2 EGE c. TURQUIE – EXPOSÉ DES FAITS ET QUESTIONS
« Mon frère était attaché à son lit par les poignets. D’après le personnel médical, il
s’agissait d’une précaution pour éviter qu’il n’enlève les sondes. D’après ce que j’ai
compris, dans la nuit du 9 mars 2001, la sonde de ventilation s’était déplacée.

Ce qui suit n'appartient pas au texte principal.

/-- The effective index of a vector or scale operand: BASE, or ixW + BASE without wrapping. -/
def vidx (w : Warp) (x : Ext) (o : VOp) : Nat :=
  if o.rel then w.regs.ix[x.win.toNat].toNat + o.base.toNat else o.base.toNat

/-- A vector register by its index. -/
def vget (w : Warp) (i : Nat) : Vector Word32 32 := w.regs.v[i]?.getD (Vector.replicate 32 0)

/-- One lane of a vector register. -/
def lane (w : Warp) (i : Nat) (l : Nat) : Word32 := (w.vget i)[l]?.getD 0

/-- Write lanes of a vector register: lanes outside the set keep all their bits (R361). -/
def vset (w : Warp) (i : Nat) (lanes : Lanes) (f : Nat → Word32) : Warp :=
  { w with
    regs := { w.regs with
      v := w.regs.v.setIfInBounds i
        (Vector.ofFn fun l => if lanes.getLsbD l.val then f l.val else w.lane i l.val) } }

/-- Write one lane of a vector register. -/
def vset1 (w : Warp) (i l : Nat) (v : Word32) : Warp :=
  { w with
    regs := { w.regs with v := w.regs.v.setIfInBounds i ((w.vget i).setIfInBounds l v) } }

/-- A scale register by its index. -/
def kget (w : Warp) (i : Nat) : Word64 := w.regs.k[i]?.getD 0

/-- Write a scale register. -/
def kset (w : Warp) (i : Nat) (v : Word64) : Warp :=
  { w with regs := { w.regs with k := w.regs.k.setIfInBounds i v } }

/-- An index register. -/
def ixget (w : Warp) (r : IxReg) : BitVec 16 := w.regs.ix[r.toNat]

/-- Write an index register. -/
def ixset (w : Warp) (r : IxReg) (v : BitVec 16) : Warp :=
  { w with regs := { w.regs with ix := w.regs.ix.set r.toNat v } }

/-- The lane set that a guard names among the lanes of a mask (R313). -/
def guardIn (w : Warp) (x : Ext) (am : Lanes) : Lanes :=
  (if x.gn then ~~~(w.pget x.gp) else w.pget x.gp) &&& am

/-- The guard of a word: its lane set within the active mask (R313). -/
def guard (w : Warp) (x : Ext) : Lanes := w.guardIn x w.ctl.am

/-- Whether a predicate holds as a condition: in some lane of the active mask (R331). -/
def holds (w : Warp) (r : PReg) : Bool := w.pget r &&& w.ctl.am != 0

end Warp

/-- Replace byte `i` of a word. -/
def setByte (w : Word64) (i : Nat) (b : Byte) : Word64 :=
  (w &&& ~~~((0xFF : Word64) <<< (8 * i))) ||| ((b.zeroExtend 64) <<< (8 * i))

/-! ## Counts of multi-register operands -/

/-- The source registers of VPACK (R374, R377). -/
def packRegs : NTy → Nat
  | .f16 | .bf16 | .i16 => 2
  | .e2m1 => 8
  | .f32 | .e4m3 | .e5m2 | .e2m3 | .e3m2 | .i8 | .i32 | .u32 | .i64 | .ts8 => 4

/-- The destination registers of VUNPACK (R374, R378). -/
def unpackRegs : NTy → Nat
  | .f16 | .bf16 | .i16 => 2
  | .e2m1 => 8
  | .f32 | .e4m3 | .e5m2 | .e2m3 | .e3m2 | .i8 | .i32 | .u32 | .i64 | .ts8 => 4

/-- The blocks of an MX register image (R363). -/
def mxBlocks : MxF → Nat
  | .e2m1 => 8
  | .e4m3 | .e5m2 | .e2m3 | .e3m2 => 4

/-- The registers per A row of a stream request (R422). -/
def rowRegs : AFmt → Nat
  | .bf16 | .f16 => 2
  | .e4m3 | .e5m2 | .e2m3 | .e3m2 | .e2m1 => 1

/-- The destination registers of RQ and RQS in the accumulator form (R439). -/
def rqRegs : MxF → Nat
  | .e2m1 => 4
  | .e4m3 | .e5m2 | .e2m3 | .e3m2 => 8

/-- A register operand that R314 checks: a scalar or predicate register, or consecutive vector or
scale registers or accumulator tiles from an index. -/
inductive RegUse where
  | s (r : Nat)
  | p (r : Nat)
  | v (i n : Nat)
  | acc (i n : Nat)
  deriving DecidableEq, Repr

/-- The index that breaks R314, if one does: the lowest index of the operand at or beyond its
limit. -/
def RegUse.bad (e : LaunchEnv) : RegUse → Option Nat
  | .s r => if e.sregs ≤ r then some r else none
  | .p r => if e.pregs ≤ r then some r else none
  | .v i n =>
    let m := min e.vregs 256
    if n = 0 ∨ i + n ≤ m then none else some (max i m)
  | .acc i n => if n = 0 ∨ i + n ≤ e.accs then none else some (max i e.accs)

L’appareil avait émis un signal d’alarme mais le personnel médical ne l’a entendu que
tardivement. Lorsque les médecins sont intervenus, ils ont constaté que Sedat était
déjà mort. Les conclusions de l’autopsie, selon lesquelles mon frère est mort en raison
d’une insuffisance respiratoire, confirment mes dires. Il y a bien eu un homicide
involontaire du fait de cette négligence et je souhaite que les responsables soient
pénalement punis. »
L’infirmière F.D. se défendit en ces termes :
« M. Ege souffrait de sclérose latérale amyotrophique. J’étais de garde le soir du
9 mars 2001. Je devais m’occuper des salles 1201 et 1210. Alors que j’étais occupée
dans la salle 1201, j’ai entendu l’alarme sonner à la salle 1210. Je me suis aussitôt
rendue au chevet de M. Ege. Puis j’ai appelé le médecin D.T. qui a constaté que la
sonde respiratoire était sortie de son emplacement. Au moment où il essayait de la
remettre en place, le patient a fait un arrêt cardiaque. Malheureusement, nous n’avons
pas pu le sauver malgré notre intervention. »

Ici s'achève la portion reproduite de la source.